### Problem
Check every line in the listing below for "requests". Copy the ones where it occurs.

### Given data
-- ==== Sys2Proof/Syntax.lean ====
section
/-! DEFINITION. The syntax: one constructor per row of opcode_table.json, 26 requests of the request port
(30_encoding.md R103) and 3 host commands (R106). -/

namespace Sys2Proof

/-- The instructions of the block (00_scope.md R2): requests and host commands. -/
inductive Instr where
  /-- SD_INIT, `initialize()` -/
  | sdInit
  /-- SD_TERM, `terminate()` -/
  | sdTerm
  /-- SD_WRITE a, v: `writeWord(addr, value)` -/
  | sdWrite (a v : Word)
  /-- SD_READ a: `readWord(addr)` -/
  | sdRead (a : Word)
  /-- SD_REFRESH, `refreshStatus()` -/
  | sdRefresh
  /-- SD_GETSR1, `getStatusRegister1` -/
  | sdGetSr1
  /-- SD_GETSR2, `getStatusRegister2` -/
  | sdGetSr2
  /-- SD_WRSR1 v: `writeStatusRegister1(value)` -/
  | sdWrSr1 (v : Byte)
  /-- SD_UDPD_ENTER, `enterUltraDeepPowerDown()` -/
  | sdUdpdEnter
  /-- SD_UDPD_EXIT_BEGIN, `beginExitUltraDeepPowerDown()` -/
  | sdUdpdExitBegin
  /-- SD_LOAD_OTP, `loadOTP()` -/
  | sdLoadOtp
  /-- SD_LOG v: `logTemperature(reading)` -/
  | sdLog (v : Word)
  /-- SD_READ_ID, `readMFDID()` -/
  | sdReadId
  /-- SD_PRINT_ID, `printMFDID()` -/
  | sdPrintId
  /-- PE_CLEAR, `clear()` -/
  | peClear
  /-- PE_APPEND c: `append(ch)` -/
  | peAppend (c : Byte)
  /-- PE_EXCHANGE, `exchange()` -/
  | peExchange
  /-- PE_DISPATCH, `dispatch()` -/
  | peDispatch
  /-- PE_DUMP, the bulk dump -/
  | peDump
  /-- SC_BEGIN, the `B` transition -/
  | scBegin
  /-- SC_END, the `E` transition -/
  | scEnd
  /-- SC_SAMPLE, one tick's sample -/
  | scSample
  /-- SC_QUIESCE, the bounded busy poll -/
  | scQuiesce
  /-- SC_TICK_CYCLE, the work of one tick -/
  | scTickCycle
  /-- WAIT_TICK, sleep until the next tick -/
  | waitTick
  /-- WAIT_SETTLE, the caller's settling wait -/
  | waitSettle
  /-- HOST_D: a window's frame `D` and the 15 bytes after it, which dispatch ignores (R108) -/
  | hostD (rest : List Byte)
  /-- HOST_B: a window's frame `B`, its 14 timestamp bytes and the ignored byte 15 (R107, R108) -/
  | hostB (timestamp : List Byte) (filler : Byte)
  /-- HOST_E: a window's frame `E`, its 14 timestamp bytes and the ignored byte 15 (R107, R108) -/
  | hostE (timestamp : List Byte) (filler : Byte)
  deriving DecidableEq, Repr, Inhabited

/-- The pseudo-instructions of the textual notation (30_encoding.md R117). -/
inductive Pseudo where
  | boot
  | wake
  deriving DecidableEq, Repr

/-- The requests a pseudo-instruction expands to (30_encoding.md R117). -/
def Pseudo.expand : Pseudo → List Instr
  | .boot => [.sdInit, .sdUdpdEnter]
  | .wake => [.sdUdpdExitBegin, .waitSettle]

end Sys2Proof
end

### Response to this exercise
/-! DEFINITION. The syntax: one constructor per row of opcode_table.json, 26 requests of the request port
/-- The instructions of the block (00_scope.md R2): requests and host commands. -/
/-- The requests a pseudo-instruction expands to (30_encoding.md R117). -/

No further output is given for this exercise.